— ACTIVITY —
In the records below, find the line holding "rename_i h1 h2" and the line holding "transfer keeps the oracle canonical. -/". Set down both, with every line between them, exactly.

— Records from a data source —
-- ==== Sys2Proof/Laws/Environment.lean ====
section
/-! SUPPORT. Laws of the oracle: the reference responder answers a frame with one of its own length, and keeps its
memories canonical. -/

namespace Sys2Proof.Machine

@[simp] theorem popBytes_length (n : Nat) (q : Bytes) : (popBytes n q).length = n := by
  simp [popBytes]

@[simp] theorem Responder.data_length (r : Responder) (f : Form) : (r.data f).length = f.n := by
  simp only [Responder.data]
  repeat' split
  all_goals simp

/-- RR answers with as many bytes as it is sent (20_memory.md R71). -/
theorem Responder.answer_length (r : Responder) (tx : Bytes) : (r.answer tx).1.length = tx.length := by
  cases tx with
  | nil => rfl
  | cons h data => simp only [Responder.answer]; split <;> simp [formOf]

/-- RR's answer to a frame of a legal form (20_memory.md R71). -/
theorem Responder.answer_legal (r : Responder) {h : Byte} {data : Bytes} (hl : legalForm (formOf h data) = true) :
    r.answer (h :: data) = (r.status :: r.data (formOf h data), r.effect (formOf h data) data) := by
  simp only [Responder.answer, if_pos hl]

/-- RR's memories are in canonical form. -/
def Responder.Canonical (r : Responder) : Prop :=
  Memory.wf .config r.regs = true ∧ Memory.wf .patable r.patable = true

theorem Environment.wf_responder (r : Responder) : (Environment.responder r).wf = true ↔ r.Canonical := by
  simp [Environment.wf, Responder.Canonical]

theorem Responder.initial_canonical (packets : List Bytes) (gpio : List Bool) :
    (Responder.initial packets gpio).Canonical := ⟨rfl, rfl⟩

theorem Responder.strobe_canonical {r : Responder} (h : r.Canonical) (c : StrobeCmd) : (r.strobe c).Canonical := by
  cases c with
  | sres => exact ⟨rfl, rfl⟩
  | srx => simp only [Responder.strobe]; split <;> exact h
  | _ => exact h

theorem Responder.effect_canonical {r : Responder} (h : r.Canonical) (f : Form) (data : Bytes)
    (hn : f.n = data.length) (hl : legalForm f = true) : (r.effect f data).Canonical := by
  obtain ⟨m, a, n⟩ := f
  subst hn
  cases m with
  | readSingle => exact h
  | readBurst => simp only [Responder.effect]; split <;> exact h
  | writeSingle =>
      simp only [Responder.effect]
      split
      · exact Responder.strobe_canonical h _
      · exact h
  | writeBurst =>
      have hl' : (a.toNat ≤ 0x2E ∧ 1 ≤ data.length ∧ a.toNat + data.length - 1 ≤ 0x2E) ∨
          (a.toNat = 0x3E ∧ 1 ≤ data.length ∧ data.length ≤ 8) ∨ (a.toNat = 0x3F ∧ 1 ≤ data.length) := by
        simp only [legalForm, Bool.or_eq_true] at hl
        exact (or_assoc.1 hl).imp of_decide_eq_true (Or.imp of_decide_eq_true of_decide_eq_true)
      simp only [Responder.effect]
      split
      · rename_i ha
        have : a.toNat = 0x3E := by rw [ha]; rfl
        have hb : 0 + data.length ≤ bankSize .patable := by simp only [bankSize]; omega
        exact ⟨h.1, memWriteBytes_wf _ hb h.2⟩
      · split
        · exact h
        · rename_i h1 h2
          have e1 : a.toNat ≠ 0x3E := fun e => h1 (BitVec.eq_of_toNat_eq e)
          have e2 : a.toNat ≠ 0x3F := fun e => h2 (BitVec.eq_of_toNat_eq e)
          have hb : a.toNat + data.length ≤ bankSize .config := by simp only [bankSize]; omega
          exact ⟨memWriteBytes_wf _ hb h.1, h.2⟩

theorem Responder.answer_canonical {r : Responder} (h : r.Canonical) (tx : Bytes) : (r.answer tx).2.Canonical := by
  cases tx with
  | nil => exact h
  | cons b data =>
      simp only [Responder.answer]
      split
      · rename_i hl; exact Responder.effect_canonical h _ _ rfl hl
      · exact h

/-- Answering a transfer keeps the oracle canonical. -/
theorem Environment.answerSpi_wf {env : Environment} (h : env.wf = true) (tr : List Event) (tx : Bytes) :
    (env.answerSpi tr tx).2.wf = true := by
  cases env with
  | scripted spi gpio choice => cases spi <;> rfl
  | responder r =>
      rw [Environment.wf_responder] at h
      exact (Environment.wf_responder _).2 (Responder.answer_canonical h tx)

/-- Answering a wait keeps the oracle canonical. -/
theorem Environment.answerGpio_wf {env : Environment} (h : env.wf = true) (tr : List Event) (t : Timeout) :
    (env.answerGpio tr t).2.wf = true := by
  cases env with
  | scripted spi gpio choice => cases gpio <;> rfl
  | responder r =>
      simp only [Environment.answerGpio]
      split <;> exact h

end Sys2Proof.Machine
end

— SOLUTION FOR THIS PROBLEM —
        · rename_i h1 h2
          have e1 : a.toNat ≠ 0x3E := fun e => h1 (BitVec.eq_of_toNat_eq e)
          have e2 : a.toNat ≠ 0x3F := fun e => h2 (BitVec.eq_of_toNat_eq e)
          have hb : a.toNat + data.length ≤ bankSize .config := by simp only [bankSize]; omega
          exact ⟨memWriteBytes_wf _ hb h.1, h.2⟩

theorem Responder.answer_canonical {r : Responder} (h : r.Canonical) (tx : Bytes) : (r.answer tx).2.Canonical := by
  cases tx with
  | nil => exact h
  | cons b data =>
      simp only [Responder.answer]
      split
      · rename_i hl; exact Responder.effect_canonical h _ _ rfl hl
      · exact h

/-- Answering a transfer keeps the oracle canonical. -/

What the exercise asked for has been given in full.